# [Stored data entries]
# # # # # # #

theorem execTsCapEdge_kept {fp : Nat} {z : State} {i : Nat} {falling : Bool} {s : State} (h : Kept fp z s)
    (hk : Sub 33554456 fp) :
    KeptE fp z (execTsCapEdge i falling s) := by
  unfold execTsCapEdge
  repeat' first
    | with_reducible assumption
    | exact Sub.of hk rfl
    | with_reducible intro _
    | with_reducible apply kept_ite
    | with_reducible apply keptE_next
    | with_reducible apply count_kept
    | with_reducible apply setCapFifo_kept

theorem timeNowRead_kept {fp : Nat} {z : State} {s : State} (h : Kept fp z s)
    (hk : Sub 12 fp) :
    Kept fp z (timeNowRead s) := by
  unfold timeNowRead
  repeat' first
    | with_reducible assumption
    | exact Sub.of hk rfl
    | with_reducible intro _
    | with_reducible apply kept_ite
    | with_reducible apply setReg_kept
    | with_reducible apply kept_foldl
    | with_reducible apply kept_getD
    | with_reducible apply keptF_of
    | with_reducible apply keptQ_snd
    | with_reducible apply keptP_snd
    | dsimp only
    | with_reducible apply keptP_ite
    | simp only [keptQ_mk]
    | with_reducible apply keptQ_ite
    | split
    | simp only [kept_mk]
    | with_reducible refine keptF_upd ?_ (updF hk ?_)
    | (unfold UpdF; and_intros <;> first | exact .inl rfl | exact .inr rfl | exact .inr id | exact .inr fun _ => rfl | exact .refl _ | exact fun h => ⟨h, rfl⟩ | rfl | exact Nat.le_max_left _ _)

theorem timeCapRead_kept {fp : Nat} {z : State} {i : Nat} {s : State} (h : Kept fp z s)
    (hk : Sub 33554444 fp) :
    Kept fp z (timeCapRead i s) := by
  unfold timeCapRead
  repeat' first
    | with_reducible assumption
    | exact Sub.of hk rfl
    | with_reducible intro _
    | with_reducible apply kept_ite
    | with_reducible apply setReg_kept
    | with_reducible apply setCapFifo_kept
    | with_reducible apply kept_foldl
    | with_reducible apply kept_getD
    | with_reducible apply keptF_of
    | with_reducible apply keptQ_snd
    | with_reducible apply keptP_snd
    | dsimp only
    | with_reducible apply keptP_ite
    | simp only [keptQ_mk]
    | with_reducible apply keptQ_ite
    | split
    | simp only [kept_mk]
    | with_reducible refine keptF_upd ?_ (updF hk ?_)
    | (unfold UpdF; and_intros <;> first | exact .inl rfl | exact .inr rfl | exact .inr id | exact .inr fun _ => rfl | exact .refl _ | exact fun h => ⟨h, rfl⟩ | rfl | exact Nat.le_max_left _ _)

/-! ## Machine/Warp.lean -/

theorem execAmplitudeInterval_kept {fp : Nat} {z : State} {amp : Nat} {s : State} (h : Kept fp z s)
    (hk : Sub 3678616 fp) :
    KeptE fp z (execAmplitudeInterval amp s) := by
  unfold execAmplitudeInterval
  repeat' first
    | with_reducible assumption
    | exact Sub.of hk rfl
    | with_reducible intro _
    | with_reducible apply kept_ite
    | with_reducible apply keptE_next
    | with_reducible apply setWarp_kept
    | with_reducible apply toHunt_kept
    | with_reducible apply setDefects_kept

theorem execCdrLock_kept {fp : Nat} {z : State} {s : State} (h : Kept fp z s)
    (hk : Sub 524288 fp) :
    KeptE fp z (execCdrLock s) := by
  unfold execCdrLock
  repeat' first
    | with_reducible assumption
    | exact Sub.of hk rfl
    | with_reducible intro _
    | with_reducible apply kept_ite
    | with_reducible apply keptE_next
    | with_reducible apply setWarp_kept
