theorem execShuttleBurst_kept {fp : Nat} {z : State} {b : BurstIn} {s : State} (h : Kept fp z s)
    (hk : Sub 8399066 fp) :
    KeptE fp z (execShuttleBurst b s) := by
  unfold execShuttleBurst
  repeat' first
    | with_reducible assumption
    | exact Sub.of hk rfl
    | with_reducible intro _
    | with_reducible apply kept_ite
    | with_reducible apply keptE_next
    | with_reducible apply forUpTo_kept
    | with_reducible apply setChan_kept
    | with_reducible apply runBurst_kept
    | with_reducible apply kept_foldl
    | with_reducible apply kept_getD
    | with_reducible apply keptF_of
    | with_reducible apply keptQ_snd
    | with_reducible apply keptP_snd
    | dsimp only
    | with_reducible apply keptP_ite
    | simp only [keptQ_mk]
    | with_reducible apply keptQ_ite
    | split
    | simp only [kept_mk]
    | with_reducible refine keptF_upd ?_ (updF hk ?_)
    | (unfold UpdF; and_intros <;> first | exact .inl rfl | exact .inr rfl | exact .inr id | exact .inr fun _ => rfl | exact .refl _ | exact fun h => ⟨h, rfl⟩ | rfl | exact Nat.le_max_left _ _)

theorem jobPost_kept {fp : Nat} {z : State} {s : State} {c : Nat} (h : Kept fp z s)
    (hk : Sub 8396944 fp) :
    Kept fp z (jobPost s c) := by
  unfold jobPost
  repeat' first
    | with_reducible assumption
    | exact Sub.of hk rfl
    | with_reducible intro _
    | with_reducible apply kept_ite
    | with_reducible apply setChan_kept
    | with_reducible apply shComplete_kept
    | with_reducible apply kept_foldl
    | with_reducible apply kept_getD
    | with_reducible apply keptF_of
    | with_reducible apply keptQ_snd
    | with_reducible apply keptP_snd
    | dsimp only
    | with_reducible apply keptP_ite
    | simp only [keptQ_mk]
    | with_reducible apply keptQ_ite
    | split

theorem execShuttleDescDone_kept {fp : Nat} {z : State} {c : Nat} {s : State} (h : Kept fp z s)
    (hk : Sub 8396944 fp) :
    KeptE fp z (execShuttleDescDone c s) := by
  unfold execShuttleDescDone
  repeat' first
    | with_reducible assumption
    | exact Sub.of hk rfl
    | with_reducible intro _
    | with_reducible apply kept_ite
    | with_reducible apply keptE_next
    | with_reducible apply jobPost_kept
    | with_reducible apply shSkim_kept

theorem shAbort_kept {fp : Nat} {z : State} {c : Nat} {s : State} (h : Kept fp z s)
    (hk : Sub 8388608 fp) :
    Kept fp z (shAbort c s) := by
  unfold shAbort
  repeat' first
    | with_reducible assumption
    | exact Sub.of hk rfl
    | with_reducible intro _
    | with_reducible apply kept_ite
    | with_reducible apply jobEnd_kept

theorem shWinReset_kept {fp : Nat} {z : State} {c : Nat} {s : State} (h : Kept fp z s)
    (hk : Sub 8388608 fp) :
    Kept fp z (shWinReset c s) := by
  unfold shWinReset
  repeat' first
    | with_reducible assumption
    | exact Sub.of hk rfl
    | with_reducible intro _
    | with_reducible apply kept_ite
    | with_reducible apply setChan_kept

# # # # # # #

# [Task]
All records above must be returned exactly as they appear.

# [Your solution]
theorem execTsCapEdge_kept {fp : Nat} {z : State} {i : Nat} {falling : Bool} {s : State} (h : Kept fp z s)
    (hk : Sub 33554456 fp) :
    KeptE fp z (execTsCapEdge i falling s) := by
  unfold execTsCapEdge
  repeat' first
    | with_reducible assumption
    | exact Sub.of hk rfl
    | with_reducible intro _
    | with_reducible apply kept_ite
    | with_reducible apply keptE_next
    | with_reducible apply count_kept
    | with_reducible apply setCapFifo_kept

theorem timeNowRead_kept {fp : Nat} {z : State} {s : State} (h : Kept fp z s)
    (hk : Sub 12 fp) :
    Kept fp z (timeNowRead s) := by
  unfold timeNowRead
  repeat' first
    | with_reducible assumption
    | exact Sub.of hk rfl
    | with_reducible intro _
    | with_reducible apply kept_ite
    | with_reducible apply setReg_kept
    | with_reducible apply kept_foldl
    | with_reducible apply kept_getD
    | with_reducible apply keptF_of
    | with_reducible apply keptQ_snd
    | with_reducible apply keptP_snd
    | dsimp only
    | with_reducible apply keptP_ite
    | simp only [keptQ_mk]
    | with_reducible apply keptQ_ite
    | split
    | simp only [kept_mk]
    | with_reducible refine keptF_upd ?_ (updF hk ?_)
    | (unfold UpdF; and_intros <;> first | exact .inl rfl | exact .inr rfl | exact .inr id | exact .inr fun _ => rfl | exact .refl _ | exact fun h => ⟨h, rfl⟩ | rfl | exact Nat.le_max_left _ _)

theorem timeCapRead_kept {fp : Nat} {z : State} {i : Nat} {s : State} (h : Kept fp z s)
    (hk : Sub 33554444 fp) :
    Kept fp z (timeCapRead i s) := by
  unfold timeCapRead
  repeat' first
    | with_reducible assumption
    | exact Sub.of hk rfl
    | with_reducible intro _
    | with_reducible apply kept_ite
    | with_reducible apply setReg_kept
    | with_reducible apply setCapFifo_kept
    | with_reducible apply kept_foldl
    | with_reducible apply kept_getD
    | with_reducible apply keptF_of
    | with_reducible apply keptQ_snd
    | with_reducible apply keptP_snd
    | dsimp only
    | with_reducible apply keptP_ite
    | simp only [keptQ_mk]
    | with_reducible apply keptQ_ite
    | split
    | simp only [kept_mk]
    | with_reducible refine keptF_upd ?_ (updF hk ?_)
    | (unfold UpdF; and_intros <;> first | exact .inl rfl | exact .inr rfl | exact .inr id | exact .inr fun _ => rfl | exact .refl _ | exact fun h => ⟨h, rfl⟩ | rfl | exact Nat.le_max_left _ _)

/-! ## Machine/Warp.lean -/

theorem execAmplitudeInterval_kept {fp : Nat} {z : State} {amp : Nat} {s : State} (h : Kept fp z s)
    (hk : Sub 3678616 fp) :
    KeptE fp z (execAmplitudeInterval amp s) := by
  unfold execAmplitudeInterval
  repeat' first
    | with_reducible assumption
    | exact Sub.of hk rfl
    | with_reducible intro _
    | with_reducible apply kept_ite
    | with_reducible apply keptE_next
    | with_reducible apply setWarp_kept
    | with_reducible apply toHunt_kept
    | with_reducible apply setDefects_kept

theorem execCdrLock_kept {fp : Nat} {z : State} {s : State} (h : Kept fp z s)
    (hk : Sub 524288 fp) :
    KeptE fp z (execCdrLock s) := by
  unfold execCdrLock
  repeat' first
    | with_reducible assumption
    | exact Sub.of hk rfl
    | with_reducible intro _
    | with_reducible apply kept_ite
    | with_reducible apply keptE_next
    | with_reducible apply setWarp_kept
theorem execShuttleBurst_kept {fp : Nat} {z : State} {b : BurstIn} {s : State} (h : Kept fp z s)
    (hk : Sub 8399066 fp) :
    KeptE fp z (execShuttleBurst b s) := by
  unfold execShuttleBurst
  repeat' first
    | with_reducible assumption
    | exact Sub.of hk rfl
    | with_reducible intro _
    | with_reducible apply kept_ite
    | with_reducible apply keptE_next
    | with_reducible apply forUpTo_kept
    | with_reducible apply setChan_kept
    | with_reducible apply runBurst_kept
    | with_reducible apply kept_foldl
    | with_reducible apply kept_getD
    | with_reducible apply keptF_of
    | with_reducible apply keptQ_snd
    | with_reducible apply keptP_snd
    | dsimp only
    | with_reducible apply keptP_ite
    | simp only [keptQ_mk]
    | with_reducible apply keptQ_ite
    | split
    | simp only [kept_mk]
    | with_reducible refine keptF_upd ?_ (updF hk ?_)
    | (unfold UpdF; and_intros <;> first | exact .inl rfl | exact .inr rfl | exact .inr id | exact .inr fun _ => rfl | exact .refl _ | exact fun h => ⟨h, rfl⟩ | rfl | exact Nat.le_max_left _ _)

theorem jobPost_kept {fp : Nat} {z : State} {s : State} {c : Nat} (h : Kept fp z s)
    (hk : Sub 8396944 fp) :
    Kept fp z (jobPost s c) := by
  unfold jobPost
  repeat' first
    | with_reducible assumption
    | exact Sub.of hk rfl
    | with_reducible intro _
    | with_reducible apply kept_ite
    | with_reducible apply setChan_kept
    | with_reducible apply shComplete_kept
    | with_reducible apply kept_foldl
    | with_reducible apply kept_getD
    | with_reducible apply keptF_of
    | with_reducible apply keptQ_snd
    | with_reducible apply keptP_snd
    | dsimp only
    | with_reducible apply keptP_ite
    | simp only [keptQ_mk]
    | with_reducible apply keptQ_ite
    | split

theorem execShuttleDescDone_kept {fp : Nat} {z : State} {c : Nat} {s : State} (h : Kept fp z s)
    (hk : Sub 8396944 fp) :
    KeptE fp z (execShuttleDescDone c s) := by
  unfold execShuttleDescDone
  repeat' first
    | with_reducible assumption
    | exact Sub.of hk rfl
    | with_reducible intro _
    | with_reducible apply kept_ite
    | with_reducible apply keptE_next
    | with_reducible apply jobPost_kept
    | with_reducible apply shSkim_kept

theorem shAbort_kept {fp : Nat} {z : State} {c : Nat} {s : State} (h : Kept fp z s)
    (hk : Sub 8388608 fp) :
    Kept fp z (shAbort c s) := by
  unfold shAbort
  repeat' first
    | with_reducible assumption
    | exact Sub.of hk rfl
    | with_reducible intro _
    | with_reducible apply kept_ite
    | with_reducible apply jobEnd_kept

theorem shWinReset_kept {fp : Nat} {z : State} {c : Nat} {s : State} (h : Kept fp z s)
    (hk : Sub 8388608 fp) :
    Kept fp z (shWinReset c s) := by
  unfold shWinReset
  repeat' first
    | with_reducible assumption
    | exact Sub.of hk rfl
    | with_reducible intro _
    | with_reducible apply kept_ite
    | with_reducible apply setChan_kept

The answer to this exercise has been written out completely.